関節が最大どの程度の範囲動くのかは決まっているのですが、体を必要以上に休ませてしまったり、日常生活での動作や運動を制限し過ぎてしまうと、関節周囲の血流も滞りがちになります。そのため例えば、久しぶりに両手を上に挙げてバンザ~イ、といった動作をしただけでも、腕が思ったよりも挙がらなかったり、肩周りの筋肉が短縮されて伸びないように感じたりします。
筋肉が萎縮してしまう!?
強度の高い筋力トレーニングは避けて少ない負荷から!
腰痛や肩こり、背中の張り感などが長期間続き、慢性化している人が、体を動かすことを避け続けた場合、筋肉の状態に変化が表れることがあります。それは「廃用性萎縮」と呼ばれています。筋肉が萎縮し、本来あるはずの筋力が発揮できず、機能が低下してしまいます。機能が低下することで、筋肉への血流は滞りがちになり、姿勢を支えるにも疲労がたまりやすくなります。
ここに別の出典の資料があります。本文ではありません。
-- ==== Sys2Proof/Tests/Slice0.lean ====
section
/-! SUPPORT. The model's own tests. Expected values are those of spec/95_test_vectors.md, by the vector's id, or are written out by
hand from the rule named. The witnesses at the end meet the hypotheses of the statements in
Sys2Proof/Certificates/Slice0/Obligations.lean, by the statement's name. -/

namespace Sys2Proof.Tests

open Sys2Proof.Machine

/-! ## Buffers and helpers -/

/-- S1's header. -/
def s1head : List Byte := [0x30, 0x39, 0x01, 0x00, 0x00, 0x01, 0x00, 0x00, 0x00, 0x00, 0x00, 0x00]
/-- "example", "com" on the wire, with the terminator. -/
def wireName : List Byte := [0x07, 0x65, 0x78, 0x61, 0x6D, 0x70, 0x6C, 0x65, 0x03, 0x63, 0x6F, 0x6D, 0x00]
def exampleCom : List Label := [[0x65, 0x78, 0x61, 0x6D, 0x70, 0x6C, 0x65], [0x63, 0x6F, 0x6D]]
def www : Label := [0x77, 0x77, 0x77]
/-- S1. -/
def s1 : List Byte := s1head ++ wireName ++ [0x00, 0x01, 0x00, 0x01]
/-- S2's header. -/
def s2head : List Byte := [0x30, 0x39, 0x81, 0x80, 0x00, 0x01, 0x00, 0x01, 0x00, 0x00, 0x00, 0x00]
/-- The fields and RDATA of the answers of S2 and B3. -/
def answerTail : List Byte := [0x00, 0x01, 0x00, 0x01, 0x00, 0x00, 0x0E, 0x10, 0x00, 0x04, 0x5D, 0xB8, 0xD8, 0x22]
/-- S2. -/
def s2 : List Byte := s2head ++ wireName ++ [0x00, 0x01, 0x00, 0x01, 0xC0, 0x0C] ++ answerTail
/-- B3. -/
def b3 : List Byte := s2head ++ wireName ++ [0x00, 0x01, 0x00, 0x01, 0x03, 0x77, 0x77, 0x77, 0xC0, 0x0C] ++ answerTail
/-- C4. -/
def c4 : List Byte := List.replicate 12 0 ++ [0x03, 0x63, 0x6F, 0x6D, 0x00, 0xC0, 0x0C, 0xC0, 0x11]

/-- The reset state with a message loaded. -/
def on (m : List Byte) : State := State.reset.load m
/-- A command word accepted over a message. -/
def accepted (m : List Byte) (w : Word) : State := (on m).accept w
/-- A name decode that has just begun. -/
def walking (m : List Byte) (o : Nat) : State :=
  (accepted m (commandWord 5 o)).withEngine (.naming (Walk.start o) .name)
/-- The same, after a pointer has been followed to `at_`. -/
def jumped (m : List Byte) (o at_ : Nat) : State :=
  (walking m o).withEngine (.naming { Walk.start o with jumped := true, fwd := 2, pos := at_ } .name)

/-- The outcome is a next state with a property. -/
def answers (o : Host.Outcome State Fault Refusal) (p : State → Bool) : Bool :=
  match o with
  | .next t => p t
  | .fault _ => false
  | .refused _ => false

theorem next_of_answers {o : Host.Outcome State Fault Refusal} {p : State → Bool} (h : answers o p = true) :
    ∃ t, o = .next t ∧ p t = true := by
  cases o with
  | next t => exact ⟨t, rfl, h⟩
  | fault _ => cases h
  | refused _ => cases h

/-- Done-ok with a result. -/
def returned (r : Result) (s : State) : Bool := s.status = .doneOk && s.result = r
/-- Done-error with an error record and no result. -/
def raised (k : ErrKind) (f : ErrField) (off w : Nat) (s : State) : Bool :=
  s.status = .doneError && s.errKind = k && s.errField = f && s.errOffset = off && s.errWidth.toNat = w &&
    s.result = .none

/-! ## WellFormed, decode, encode -/

theorem test_label_of_length_0_is_ill_formed : Instr.wellFormed Config.hw (.octLabel 0) = false := by decide
theorem test_label_of_length_63_is_well_formed : Instr.wellFormed Config.hw (.octLabel 63) = true := by decide

/-- K1 to K8. -/
theorem test_command_words :
    decode Config.hw (.command 0x10000004) = some (.rd8 4) ∧ decode Config.hw (.command 0x2000000C) = some (.rd16 12) ∧
    decode Config.hw (.command 0x30FFFFFF) = some (.rd32 16777215) ∧ decode Config.hw (.command 0x40000000) = some .hdr ∧
    decode Config.hw (.command 0x5000001D) = some (.name 29) ∧ decode Config.hw (.command 0x6000000C) = some (.ques 12) ∧
    decode Config.hw (.command 0x7000001D) = some (.rr 29) ∧ decode Config.hw (.command 0x80000000) = some .msg := by decide

/-- K9 to K15. -/
theorem test_illegal_words :
    [0x00000000, 0x90000000, 0xF0000000, 0x5100001D, 0x40000001, 0x8000000C, 0x1F000000].all
      (fun w => decodeCommand Config.hw w = none) = true := by decide

/-- The octet classes at the ends of their ranges (30_encoding.md R99), and E13's pointers. -/
theorem test_octets :
    decodeOctets [0b00000000, 0xEE] = some (.octTerm, [0xEE]) ∧ decodeOctets [0b00000001] = some (.octLabel 1, []) ∧
    decodeOctets [0b00111111] = some (.octLabel 63, []) ∧ decodeOctets [0b01000000] = some (.octRsv01 0, []) ∧
    decodeOctets [0b01111111] = some (.octRsv01 63, []) ∧ decodeOctets [0b10000000] = some (.octRsv10 0, []) ∧
    decodeOctets [0b10111111] = some (.octRsv10 63, []) ∧
    decodeOctets [0b11000000, 0b00001100] = some (.octPtr 12, []) ∧ decodeOctets [0xFF, 0xFF] = some (.octPtr 16383, []) ∧
    decodeOctets [0xC0, 0x00, 0x07] = some (.octPtr 0, [0x07]) ∧ decodeOctets [0xC0] = none ∧ decodeOctets [] = none := by
  decide

/-- Each row of spec/opcode_table.json, at one word of it. -/
theorem test_table_words :
    decodeTableWord 32 0x10000004 = some (.rd8 4) ∧ decodeTableWord 32 0x20000004 = some (.rd16 4) ∧
    decodeTableWord 32 0x30000004 = some (.rd32 4) ∧ decodeTableWord 32 0x40000000 = some .hdr ∧
    decodeTableWord 32 0x50000004 = some (.name 4) ∧ decodeTableWord 32 0x60000004 = some (.ques 4) ∧
    decodeTableWord 32 0x70000004 = some (.rr 4) ∧ decodeTableWord 32 0x80000000 = some .msg ∧
    decodeTableWord 8 0x00 = some .octTerm ∧ decodeTableWord 8 0x05 = some (.octLabel 5) ∧
    decodeTableWord 8 0x45 = some (.octRsv01 5) ∧ decodeTableWord 8 0x85 = some (.octRsv10 5) ∧
    decodeTableWord 16 0xC00C = some (.octPtr 12) := by decide

/-- The next step after reset runs the instruction placed: an empty BUF is too short for a command, and octets stand at
offset 12. -/
theorem test_fetch_runs_the_word :
    answers (step (State.reset.withFetchWord 32 0x10000000)) (raised .tooShort .raw 0 1) = true ∧
    answers (step (State.reset.withFetchWord 32 0x40000000)) (raised .tooShort .hdrLen 0 12) = true ∧
    answers (step (State.reset.withFetchWord 32 0x80000000)) (raised .tooShort .hdrLen 0 12) = true ∧
    answers (step (State.reset.withFetchWord 8 0x45)) (raised .invalidValue .nameLen 12 1) = true ∧
    answers (step (State.reset.withFetchWord 8 0x01)) (raised .invalidLabelSyntax .nameLabel 13 1) = true ∧
    answers (step (State.reset.withFetchWord 16 0xC00C)) (raised .invalidValue .namePtr 12 2) = true ∧
    answers (step (State.reset.withFetchWord 8 0x00))
      (fun t => t.engine = .naming { Walk.start 12 with fwd := 1, st := .done } .name) = true := by decide

/-! ## The commands -/

/-- PV2, PV10. -/
theorem test_rd8 :
    answers (exec (.rd8 4) (on [1, 2, 3, 4, 5])) (returned (.raw 5)) = true ∧
    answers (exec (.rd8 16777215) (on [1, 2, 3, 4, 5])) (raised .tooShort .raw 16777215 1) = true := by decide

/-- PV5, PV6. -/
theorem test_rd16 :
    answers (exec (.rd16 3) (on [1, 2, 3, 4, 5])) (returned (.raw 1029)) = true ∧
    answers (exec (.rd16 4) (on [1, 2, 3, 4, 5])) (raised .tooShort .raw 4 2) = true := by decide

/-- PV8, PV9. -/
theorem test_rd32 :
    answers (exec (.rd32 1) (on [1, 2, 3, 4, 5])) (returned (.raw 33752069)) = true ∧
    answers (exec (.rd32 2) (on [1, 2, 3, 4, 5])) (raised .tooShort .raw 2 4) = true := by decide

/-- H16. -/
theorem test_hdr_fields :
    answers (exec .hdr (on [0x30, 0x39, 0x97, 0x85, 0x00, 0x01, 0x00, 0x00, 0x00, 0x00, 0x00, 0x00]))
      (returned (.hdr ⟨12345, true, 2, true, true, true, true, 0, 5, 1, 0, 0, 0⟩)) = true := by decide

/-- H14, and S1 as a header. -/
theorem test_hdr_errors :
    answers (exec .hdr (on [0x30, 0x39, 0x04, 0x79, 0x00, 0x01, 0x00, 0x00, 0x00, 0x00, 0x00, 0x00]))
      (raised .inconsistentFields .hdrAa 2 1) = true ∧
    answers (exec .hdr (on s1)) (raised .invalidValue .hdrLen 0 12) = true := by decide

/-- N41, N43. -/
theorem test_name_labels :
    answers (exec (.name 29) (on b3)) (returned (.nam ⟨www :: exampleCom, 6⟩)) = true ∧
    answers (exec (.name 20) (on b3)) (returned (.nam ⟨[[0x63, 0x6F, 0x6D]], 5⟩)) = true := by decide

/-- N59, N62. -/
theorem test_name_second_pointer :
    answers (exec (.name 19) (on c4)) (raised .recursivePointer .namePtr 17 2) = true ∧
    answers (exec (.name 14) (on (s1head ++ [0x01, 0x61, 0x01, 0x62, 0xC0, 0x0C])))
      (raised .recursivePointer .namePtr 16 2) = true := by decide

/-- Q4. -/
theorem test_ques_result :
    answers (exec (.ques 0) (on (wireName ++ [0x00, 0xFF, 0x00, 0xFF])))
      (returned (.que ⟨⟨exampleCom, 13⟩, 255, 255⟩ 17)) = true := by decide

/-- Q18, and the question whose qtype is bad and whose qclass is cut. -/
theorem test_ques_order :
    answers (exec (.ques 0) (on (wireName ++ [0x00, 0x00, 0x00, 0x00]))) (raised .invalidValue .qQtype 13 2) = true ∧
    answers (exec (.ques 0) (on (wireName ++ [0x00, 0x00, 0x00]))) (raised .tooShort .qQclass 15 2) = true := by decide

/-- RV1, and RR 29 on S2. -/
theorem test_rr_result :
    answers (exec (.rr 0) (on [0, 0x00, 0x02, 0x00, 0x01, 0x7F, 0xFF, 0xFF, 0xFF, 0x00, 0x00]))
      (returned (.rr ⟨⟨[], 1⟩, 2, 1, 2147483647, 0, 11⟩ 11)) = true ∧
    answers (exec (.rr 29) (on s2)) (returned (.rr ⟨⟨exampleCom, 2⟩, 1, 1, 3600, 4, 41⟩ 16)) = true := by decide

/-- RV9, RV10, RV5. -/
theorem test_rr_order :
    answers (exec (.rr 0) (on [0, 0x00, 0x01, 0x00, 0x01, 0x00, 0x00, 0x00, 0x3C, 0x00, 0x06, 0x01, 0x02, 0x03]))
      (raised .inconsistentFields .rrRdata 11 6) = true ∧
    answers (exec (.rr 0) (on [0, 0x00, 0x01, 0x00, 0x01, 0x00, 0x00, 0x00, 0x3C, 0x00, 0x00]))
      (raised .inconsistentFields .rrRdlength 9 2) = true ∧
    answers (exec (.rr 0) (on [0, 0x00, 0x02, 0x00, 0x01, 0x80, 0x00, 0x00, 0x00])) (raised .invalidValue .rrTtl 5 4) = true := by
  decide

/-- MV2: an answer beside a question. -/
theorem test_msg_result :
    answers (exec .msg (on s2)) (returned (.msg
      ⟨⟨12345, true, 0, false, false, true, true, 0, 0, 1, 1, 0, 0⟩,
        ⟨[⟨⟨exampleCom, 13⟩, 1, 1⟩], [⟨⟨exampleCom, 2⟩, 1, 1, 3600, 4, 41⟩], [], []⟩⟩ 45)) = true := by decide

/-- MV6, MV10. -/
theorem test_msg_counts :
    answers (exec .msg (on s1head)) (raised .countMismatch .msgCount 12 0) = true ∧
    answers (exec .msg (on (s1.set 5 2 ++ [0x00]))) (raised .tooShort .qQtype 30 2) = true := by decide

/-! ## The octet classes (95_test_vectors.md, the engine trace of program P3) -/

/-- The trace's `00 at 24: jumped, so fwd stays`, and a terminator where no pointer has been followed (P1: fwd 13). -/
theorem test_octTerm :
    answers (exec .octTerm ((walking b3 29).withEngine (.naming ⟨29, 24, true, 6, 17, www :: exampleCom, .readLength⟩ .name)))
      (fun t => t.engine = .naming ⟨29, 24, true, 6, 17, www :: exampleCom, .done⟩ .name) = true ∧
    answers (exec .octTerm ((walking s1 12).withEngine (.naming ⟨12, 24, false, 12, 13, exampleCom, .readLength⟩ .name)))
      (fun t => t.engine = .naming ⟨12, 24, false, 13, 13, exampleCom, .done⟩ .name) = true := by decide

/-- The trace's label "www" at 29, and N31's error: total 193 and a label of 62 make 256. -/
theorem test_octLabel :
    answers (exec (.octLabel 3) (walking b3 29))
      (fun t => t.engine = .naming ⟨29, 33, false, 4, 5, [www], .readLength⟩ .name) = true ∧
    answers (exec (.octLabel 62)
      ((walking (62 :: List.replicate 62 0x61) 0).withEngine (.naming ⟨0, 0, false, 192, 193, [], .readLength⟩ .name)))
      (raised .invalidValue .nameTotal 0 63) = true := by decide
働きが低下している部分を他の部位で補おうとするなど、全身における筋肉の機能的なバランスも乱れ、姿勢に変化が出たり、結果、関節への負荷が増す可能性もあります。そうしたことから、肩関節痛や手首の痛み、股関節痛や膝痛などへつながるケースもあります。
筋力低下の回復は焦らないことがポイント
久しぶりに運動をした時に、体が動かしにくく感じたり、筋肉疲労を感じやすくなっていたりした経験はないでしょうか。体を動かすことを避け、筋肉を使わなかった場合には、約1週間ほどで、筋力が10~20%くらい低下すると言われています。筋力が低下すると、筋力を取り戻すためのトレーニングも、早々に疲れてしまい、長続きしない場合もあります。
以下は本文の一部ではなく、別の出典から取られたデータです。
-- ==== Sys2Proof/Machine/Delta.lean ====
section
/-! DEFINITION. The delta opcodes DIFF and LUMA (spec 41_decoder.md R143, R144). -/

namespace Sys2Proof.Machine

/-- DIFF (R143): a delta to each color channel modulo 256, alpha kept. -/
def execDiff (dr dg db : Int) (s : State) : Host.Outcome State Fault Refusal :=
  s.onDecoder fun x =>
    (x.produce ⟨addDelta x.prev.r dr, addDelta x.prev.g dg, addDelta x.prev.b db, x.prev.a⟩).advance

/-- LUMA (R144): the green delta, and the red and blue deltas given less the green one; modulo 256, alpha kept. -/
def execLuma (dg drdg dbdg : Int) (s : State) : Host.Outcome State Fault Refusal :=
  s.onDecoder fun x =>
    (x.produce
      ⟨addDelta x.prev.r (dg + drdg), addDelta x.prev.g dg, addDelta x.prev.b (dg + dbdg), x.prev.a⟩).advance

end Sys2Proof.Machine
end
廃用性萎縮を予防するためには、体の動かし方を工夫してみましょう。痛みのあった部位を動かそうとすると、恐怖心や心配が頭をよぎり、躊躇してしまうかもしれませんので、体の動かし始めは、部分的な動きではなく、ウォーキングなどの全身が温まるようなもので良いと思います。その後は、痛みに関わる部位に対して、ストレッチをしたり、筋肉を軽くほぐしてみたりと、少しずつ刺激を入れていきます。
例えば、肩周辺であれば、普段動かさなかった範囲よりも、少し大きく腕を動かしてみるなど、関節周りを意識した動きも取り入れていきます。筋力アップのための筋力トレーニングは、物足りない程度の軽い負荷から始めましょう。筋肉がやせ細ったように見える部分をもとに戻すには、やはりコツコツと時間をかけた日々のトレーニングが必要になりますので、張り切り過ぎずに、楽しんで続けることができるようにすることがポイントです。